Eyewitnesses can be wrong for any number of reasons. Occasionally, an eyewitness deliberately lies. These witnesses may be the actual perpetrators and are trying to throw suspicion on someone else, or they may hold a grudge of some kind against the defendant or another involved party. Unfortunately, there is not much the courts can do to stop deliberately dishonest witnesses from lying other than to rely on cross-examination to cast doubt on their account and hope that other actors within the criminal justice system will be able to gather sufficient evidence to refute their account, such that no honest prosecutor will want to use their testimony. Although deliberate deception is always a possibility, it seems to be comparatively rare, and most eyewitnesses who misidentify a suspect are probably doing so unintentionally.
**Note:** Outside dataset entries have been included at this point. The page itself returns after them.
/-- Every command answers a next state, and its effect is of one of the kinds above. -/
theorem exec_effect (c : Instr) (s : State) : ∃ t, exec c s = .next t ∧ Effect c s t := by
  cases c with
  | transactionAccept p acc =>
    refine ⟨_, rfl, ?_⟩
    split
    · exact .steady ((steady_setPort _ _ _).trans (steady_takeAccess _ _ _))
    · exact .steady (Steady.refl s)
  | portWriteComplete =>
    refine ⟨_, rfl, ?_⟩
    split
    · rename_i p a m d hg
      exact .access _ hg ((((steady_patchCopies _ _ _).trans (steady_respond _ _ _)).trans
        (steady_endWriterWait _ _)).trans (steady_arbitrate _))
    · exact .steady (Steady.refl s)
  | portReadComplete =>
    refine ⟨_, rfl, ?_⟩
    split
    · rename_i p a hg
      exact .access _ hg ((steady_respond _ _ _).trans (steady_arbitrate _))
    · exact .steady (Steady.refl s)
  | commitWriteComplete =>
    refine ⟨_, rfl, ?_⟩
    split
    · rename_i d acc hg
      split
      · exact effect_advanceCommit _ s _ d hg (.inl rfl)
      · exact .steady (Steady.refl s)
    · exact .steady (Steady.refl s)
  | sequenceWriteComplete =>
    refine ⟨_, rfl, ?_⟩
    split
    · rename_i d acc hg
      split
      · exact .commit _ d hg (.inr rfl) ((steady_completeCommit _ _).trans (steady_arbitrate _))
      · exact .steady (Steady.refl s)
    · exact .steady (Steady.refl s)
  | fillWriteComplete =>
    refine ⟨_, rfl, ?_⟩
    split
    · rename_i d acc hg
      split
      · exact .access _ hg ((steady_advanceFill _ _).trans (steady_arbitrate _))
      · exact .steady (Steady.refl s)
    · exact .steady (Steady.refl s)
  | captureReadComplete =>
    refine ⟨_, rfl, ?_⟩
    split
    · rename_i p acc hg
      exact .access _ hg ((steady_storeCapture _ _ _).trans (steady_arbitrate _))
    · exact .steady (Steady.refl s)
  | stallTimeout p =>
    refine ⟨_, rfl, ?_⟩
    split
    · exact .steady (steady_expireHeld _ _)
    · exact .steady (Steady.refl s)
  | tick =>
    refine ⟨_, rfl, ?_⟩
    split
    · exact .steady (Steady.refl s)
    · rename_i h
      exact .tick _ rfl (by simpa using h) (steady_takeDue s) rfl
  | syncMonitorExpiry d =>
    refine ⟨_, rfl, ?_⟩
    split
    · exact .steady ((steady_expireMonitor _ _).trans (steady_arbitrate _))
    · exact .steady (Steady.refl s)
  | holdLimitExpiry p c =>
    refine ⟨_, rfl, ?_⟩
    split
    · exact .steady (steady_expireContext _ _ _)
    · exact .steady (Steady.refl s)
  | syncEdge l e =>
    refine ⟨_, rfl, ?_⟩
    split
    · rename_i h
      simp only [State.syncEdgeOccurs, Bool.and_eq_true, Bool.not_eq_true'] at h
      exact .sync _ h.1 (((steady_inFreeOrder _ _ _ steady_syncEvent).trans
        (steady_of_lists (by rfl))).trans (steady_arbitrate _))
    · exact .steady (Steady.refl s)
  | faultEdge l =>
    refine ⟨_, rfl, ?_⟩
    split
    · rename_i h
      simp only [Bool.and_eq_true, Bool.not_eq_true'] at h
      exact .fault _ h.1 ((steady_acceptFaults _ _ _).trans (steady_arbitrate _))
    · exact .steady (Steady.refl s)
  | faultLineRelease l =>
    refine ⟨_, rfl, ?_⟩
    split
    · rename_i h
      simp only [Bool.and_eq_true, Bool.not_eq_true'] at h
      exact .fault _ h.1 (Steady.refl _)
    · exact .steady (Steady.refl s)
  | resetFall =>
    refine ⟨_, rfl, ?_⟩
    split
    · exact .steady (Steady.refl s)
    · rename_i h; exact .fall rfl (by simpa using h) rfl
  | resetRise v w b =>
    refine ⟨_, rfl, ?_⟩
    split
    · rename_i h; exact .rise v w b rfl h rfl
    · exact .steady (Steady.refl s)
  | emptyFrame r =>
    refine ⟨_, rfl, ?_⟩
    split
    · rename_i h
      simp only [State.frameTaken, Bool.and_eq_true, Bool.not_eq_true'] at h
      exact .frame (shiftOut s.reply r.val) s.reply h.1 (Steady.refl _)
    · exact .steady (Steady.refl s)
  | unknownCommand f _ =>
    refine ⟨_, rfl, ?_⟩
    split
    · exact effect_carryOut _ _ _ _ fun u => Steady.refl u
    · exact .steady (Steady.refl s)
  | shortFrame f _ =>
    refine ⟨_, rfl, ?_⟩
    split
    · exact effect_carryOut _ _ _ _ fun u => Steady.refl u
    · exact .steady (Steady.refl s)
  | badCheck f _ =>
    refine ⟨_, rfl, ?_⟩
    split
    · exact effect_carryOut _ _ _ _ fun u => Steady.refl u
    · exact .steady (Steady.refl s)
  | ignoredFrameEnd =>
    refine ⟨_, rfl, ?_⟩
    split
    · rename_i h
      simp only [Bool.and_eq_true, Bool.not_eq_true'] at h
      exact .ignored h.1 rfl
    · exact .steady (Steady.refl s)
  | nop n => exact ⟨_, rfl, effect_carryOut _ _ _ _ fun u => Steady.refl u⟩
  | getGlobal n => exact ⟨_, rfl, effect_carryOut _ _ _ _ fun u => Steady.refl u⟩
  | setGlobal g n => exact ⟨_, rfl, effect_carryOut_of _ _ _ _ (effect_setGlobal s g n)⟩
  | popEvent n => exact ⟨_, rfl, effect_carryOut_of _ _ _ _ (effect_popEvent s n)⟩
  | resetPart n => exact ⟨_, rfl, effect_carryOut_of _ _ _ _ (effect_resetPart s n)⟩
  | getWindow i n =>
    exact ⟨_, rfl, effect_carryOut _ _ _ _ fun u => by unfold State.doGetWindow; split <;> exact Steady.refl u⟩
  | setWindow i w n => exact ⟨_, rfl, effect_carryOut_of _ _ _ _ (effect_setWindow s i w n)⟩
  | getDomain d n =>
    exact ⟨_, rfl, effect_carryOut _ _ _ _ fun u => Steady.onDomain u _ _ fun _ => Steady.refl u⟩
  | setDomain d r n => exact ⟨_, rfl, effect_carryOut_of _ _ _ _ (effect_setDomain s d r n)⟩
  | start d n => exact ⟨_, rfl, effect_carryOut _ _ _ _ fun u => Steady.onDomain u _ _ (steady_doStart u)⟩
  | stop d n => exact ⟨_, rfl, effect_carryOut _ _ _ _ fun u => Steady.onDomain u _ _ (steady_doStop u)⟩
  | sealBatch d n => exact ⟨_, rfl, effect_carryOut _ _ _ _ fun u => Steady.onDomain u _ _ (steady_doSeal u)⟩
  | sync d n => exact ⟨_, rfl, effect_carryOut _ _ _ _ fun u => Steady.onDomain u _ _ (steady_doSync u)⟩
  | getSafe i n =>
    exact ⟨_, rfl, effect_carryOut _ _ _ _ fun u => by unfold State.doGetSafe; split <;> exact Steady.refl u⟩
  | setSafe i e n => exact ⟨_, rfl, effect_carryOut_of _ _ _ _ (effect_setSafe s i e n)⟩
  | arm d n => exact ⟨_, rfl, effect_carryOut _ _ _ _ fun u => Steady.onDomain u _ _ (steady_doArm u)⟩
  | getBatch d k n =>
    exact ⟨_, rfl, effect_carryOut _ _ _ _ fun u => by unfold State.doGetBatch; split <;> exact Steady.refl u⟩
  | peekStaging i n =>
    exact ⟨_, rfl, effect_carryOut _ _ _ _ fun u => by unfold State.doPeekStaging; split <;> exact Steady.refl u⟩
Unintentional misidentification can also occur for a variety of reasons, but the vast body of research produced in recent years has shown that at least some unintentional misidentifications are caused by the way in which law enforcement handles identification procedures (National Academy of Sciences, 2014).1 For example, presenting witnesses in a simultaneous rather than a serial fashion appears to increase the risk for misidentification, especially when the actual perpetrator is not present in the lineup (Steblay, Dysart, and Wells, 2011; Wells, Steblay, and Dysart, 2015). In simultaneous procedures, witnesses view several photos or people at the same time. While looking at the entire group, witnesses are asked to identify the perpetrator. When a witness is given a closed set of alternatives, as in this situation, a psychological process known as relative judgment makes it likely that the witness will feel “forced” to make a choice from among the options presented. As a consequence, witnesses tend to select the alternative that looks the most like their memory of the perpetrator, rather than to make no selection at all (Wells, 2006). With serial procedures, by contrast, witnesses view photographs or people one at a time and are asked whether that person is the perpetrator or not before another choice is presented. This process is meant to encourage individual assessment and to prevent the relative judgment process from tainting identifications.
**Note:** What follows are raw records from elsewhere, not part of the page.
-- ==== Sys2Proof/Laws/Bits.lean ====
section
/-! SUPPORT. The bits of frames and replies: their number, and the bytes read back from them. -/

namespace Sys2Proof

open Machine

@[simp] theorem length_bitsOfByte (b : Byte) : (bitsOfByte b).length = 8 := rfl

@[simp] theorem bitsOfBytes_nil : bitsOfBytes [] = [] := rfl

@[simp] theorem bitsOfBytes_cons (b : Byte) (l : List Byte) : bitsOfBytes (b :: l) = bitsOfByte b ++ bitsOfBytes l := rfl

@[simp] theorem length_bitsOfBytes (l : List Byte) : (bitsOfBytes l).length = 8 * l.length := by
  induction l with
  | nil => rfl
  | cons b l ih => simp [ih]; omega

@[simp] theorem length_frameBits (l : List Byte) (n : Nat) : (frameBits l n).length = 8 * l.length + n := by
  simp [frameBits]

/-- The complete bytes of a frame are as many as whole eights of its bits. -/
@[simp] theorem length_bytesOfBits : ∀ bits : List Bool, (bytesOfBits bits).length = bits.length / 8
  | _ :: _ :: _ :: _ :: _ :: _ :: _ :: _ :: rest => by
    simp only [bytesOfBits, List.length_cons, length_bytesOfBits rest]
    omega
  | [] => by simp [bytesOfBits]
  | [_] => by simp [bytesOfBits]
  | [_, _] => by simp [bytesOfBits]
  | [_, _, _] => by simp [bytesOfBits]
  | [_, _, _, _] => by simp [bytesOfBits]
  | [_, _, _, _, _] => by simp [bytesOfBits]
  | [_, _, _, _, _, _] => by simp [bytesOfBits]
  | [_, _, _, _, _, _, _] => by simp [bytesOfBits]

/-- The bits of a byte read back as that byte. -/
theorem bytesOfBits_byte (b : Byte) (bits : List Bool) : bytesOfBits (bitsOfByte b ++ bits) = b :: bytesOfBits bits := by
  have h : ∀ b : Byte, byteOfBits (b.getLsbD 7) (b.getLsbD 6) (b.getLsbD 5) (b.getLsbD 4) (b.getLsbD 3) (b.getLsbD 2)
      (b.getLsbD 1) (b.getLsbD 0) = b := by decide +kernel
  simp only [bitsOfByte, List.cons_append, List.nil_append, bytesOfBits, h]

/-- Bytes stand in a frame's bits before what its further bits spell. -/
theorem bytesOfBits_append (l : List Byte) (bits : List Bool) :
    bytesOfBits (bitsOfBytes l ++ bits) = l ++ bytesOfBits bits := by
  induction l with
  | nil => rfl
  | cons b l ih => simp only [bitsOfBytes_cons, List.append_assoc, bytesOfBits_byte, ih, List.cons_append]

end Sys2Proof
end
Reusing the same witness with the same suspect in multiple identification procedures also enhances the chance that the witness will select that suspect, regardless of that suspect’s actual guilt (Steblay, 2011; Steblay, Dietrich, Ryan, Raczynski, and James, 2011). The person may look familiar, not from the crime but from the previous lineup, or the witness may recognize that all the fillers have changed and thus conclude that the correct choice is the repeated suspect. Having a detective who knows the identity of the suspect administer the lineup may also result in misidentification due to inadvertent cueing of the witness and is also not recommended (Garrioch and Brimacombe, 2001; Steblay, Wells, and Douglass, 2014).
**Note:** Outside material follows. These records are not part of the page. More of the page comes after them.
-- ==== Sys2Proof/Laws/Controllers.lean ====
section
/-! SUPPORT. Law 4 through the controllers: the safe fill, the commit engine, faults, syncs, stops, the arbiter and the
snapshot unit. -/

namespace Sys2Proof.Machine

/-! ### The safe fill -/

theorem heldForFill_held {s : State} {d : DomainId} {p : Port} (h : s.heldForFill d p = true) :
    (s.port p).txn.phase = .held ∧ (s.port p).txn.cause = some .safeFill := by
  simp only [State.heldForFill, Bool.and_eq_true, decide_eq_true_eq] at h; exact h.1

/-- Ports that are loose are classified again one after the other. -/
theorem batchLaw_reclassifyAll (l : List Port) {s : State} (h : s.BatchLaw) (hl : ∀ p ∈ l, s.Loose p) (hn : l.Nodup) :
    (l.foldl State.reclassify s).BatchLaw := by
  induction l generalizing s with
  | nil => exact h
  | cons p l ih =>
    rw [List.nodup_cons] at hn
    refine ih (batchLaw_reclassify h (hl p (List.mem_cons_self ..))) (fun q hq => ?_) hn.2
    exact (hl q (List.mem_cons_of_mem _ hq)).onePort (onePort_reclassify s p) (by rintro rfl; exact hn.1 hq)

theorem batchLaw_enterSafed {s : State} (h : s.BatchLaw) (d : DomainId) (hd : (s.domain d).state = .safing)
    (hk : ∀ k, (s.slot d k).state ≠ .committing) : (s.enterSafed d).BatchLaw := by
  have hx := h.domains d
  refine batchLaw_lists (batchLaw_setDomain h d { s.domain d with fill := {}, state := .safed } ?_
    (.inl (no_waiter h (by simp [hd])))) (by rfl)
  refine ⟨fun _ => hx.unopened (by simp [hd]), fun _ _ => hx.unsealed (by simp [hd]) (by simp [hd]), fun _ => hk,
    hx.inFlight, ?_⟩
  rintro (hc | hc) <;> cases hc

theorem batchLaw_completeFill {s : State} (h : s.BatchLaw) (d : DomainId) (hd : (s.domain d).state = .safing)
    (hk : ∀ k, (s.slot d k).state ≠ .committing) : (s.completeFill d).BatchLaw := by
  have h1 : ((s.raise (.safeDone d)).enterSafed d).BatchLaw :=
    batchLaw_enterSafed (batchLaw_raise h _) d (by simpa using hd) (by simpa using hk)
  unfold State.completeFill
  generalize (s.raise (.safeDone d)).enterSafed d = t at h1
  unfold State.inFreeOrder
  have hp := freeOrder_perm ([Port.a, Port.b].filter (t.heldForFill d)) t.freeCount
  refine batchLaw_reclassifyAll _ (batchLaw_lists h1 (by rfl)) (fun p hm => ?_) ?_
  · have := (List.mem_filter.mp (hp.mem_iff.mp hm)).2
    have hh := heldForFill_held this
    exact loose_of_cause (batchLaw_lists h1 (by rfl)) (by simpa [State.port] using hh.1) (by
      show (t.port p).txn.cause ≠ _; simp [hh.2])
  · exact hp.nodup_iff.mpr (List.Nodup.filter _ (by decide))

theorem batchLaw_joinFill {s : State} (h : s.BatchLaw) (d : DomainId) : (s.joinFill d).BatchLaw :=
  batchLaw_lists h (by rfl)

theorem batchLaw_setFill {s : State} (h : s.BatchLaw) (d : DomainId) (f : FillRecord)
    (hf : f.phase = .fillRequest ∨ f.phase = .fillWrite →
      (s.domain d).state = .safing ∧ ∀ k, (s.slot d k).state ≠ .committing) :
    (s.setDomain d { s.domain d with fill := f }).BatchLaw := by
  have hx := h.domains d
  exact batchLaw_setDomain h d _ ⟨hx.unopened, hx.unsealed, hx.uncommitting, hx.inFlight, hf⟩ (.inr ⟨rfl, rfl⟩)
Failing to warn witnesses explicitly that the perpetrator may be absent from the lineup or photo array is another practice that increases the odds of misidentification (Malpass and Devine, 1981). The National Institute of Justice (1999) recommends that witnesses be told explicitly that the perpetrator may be absent from the lineup, that it is just as important to clear the innocent as it is to identify the guilty, and that work on the case will continue even if no identification is made. Such warnings are beneficial and unlikely to affect identifications adversely in any way.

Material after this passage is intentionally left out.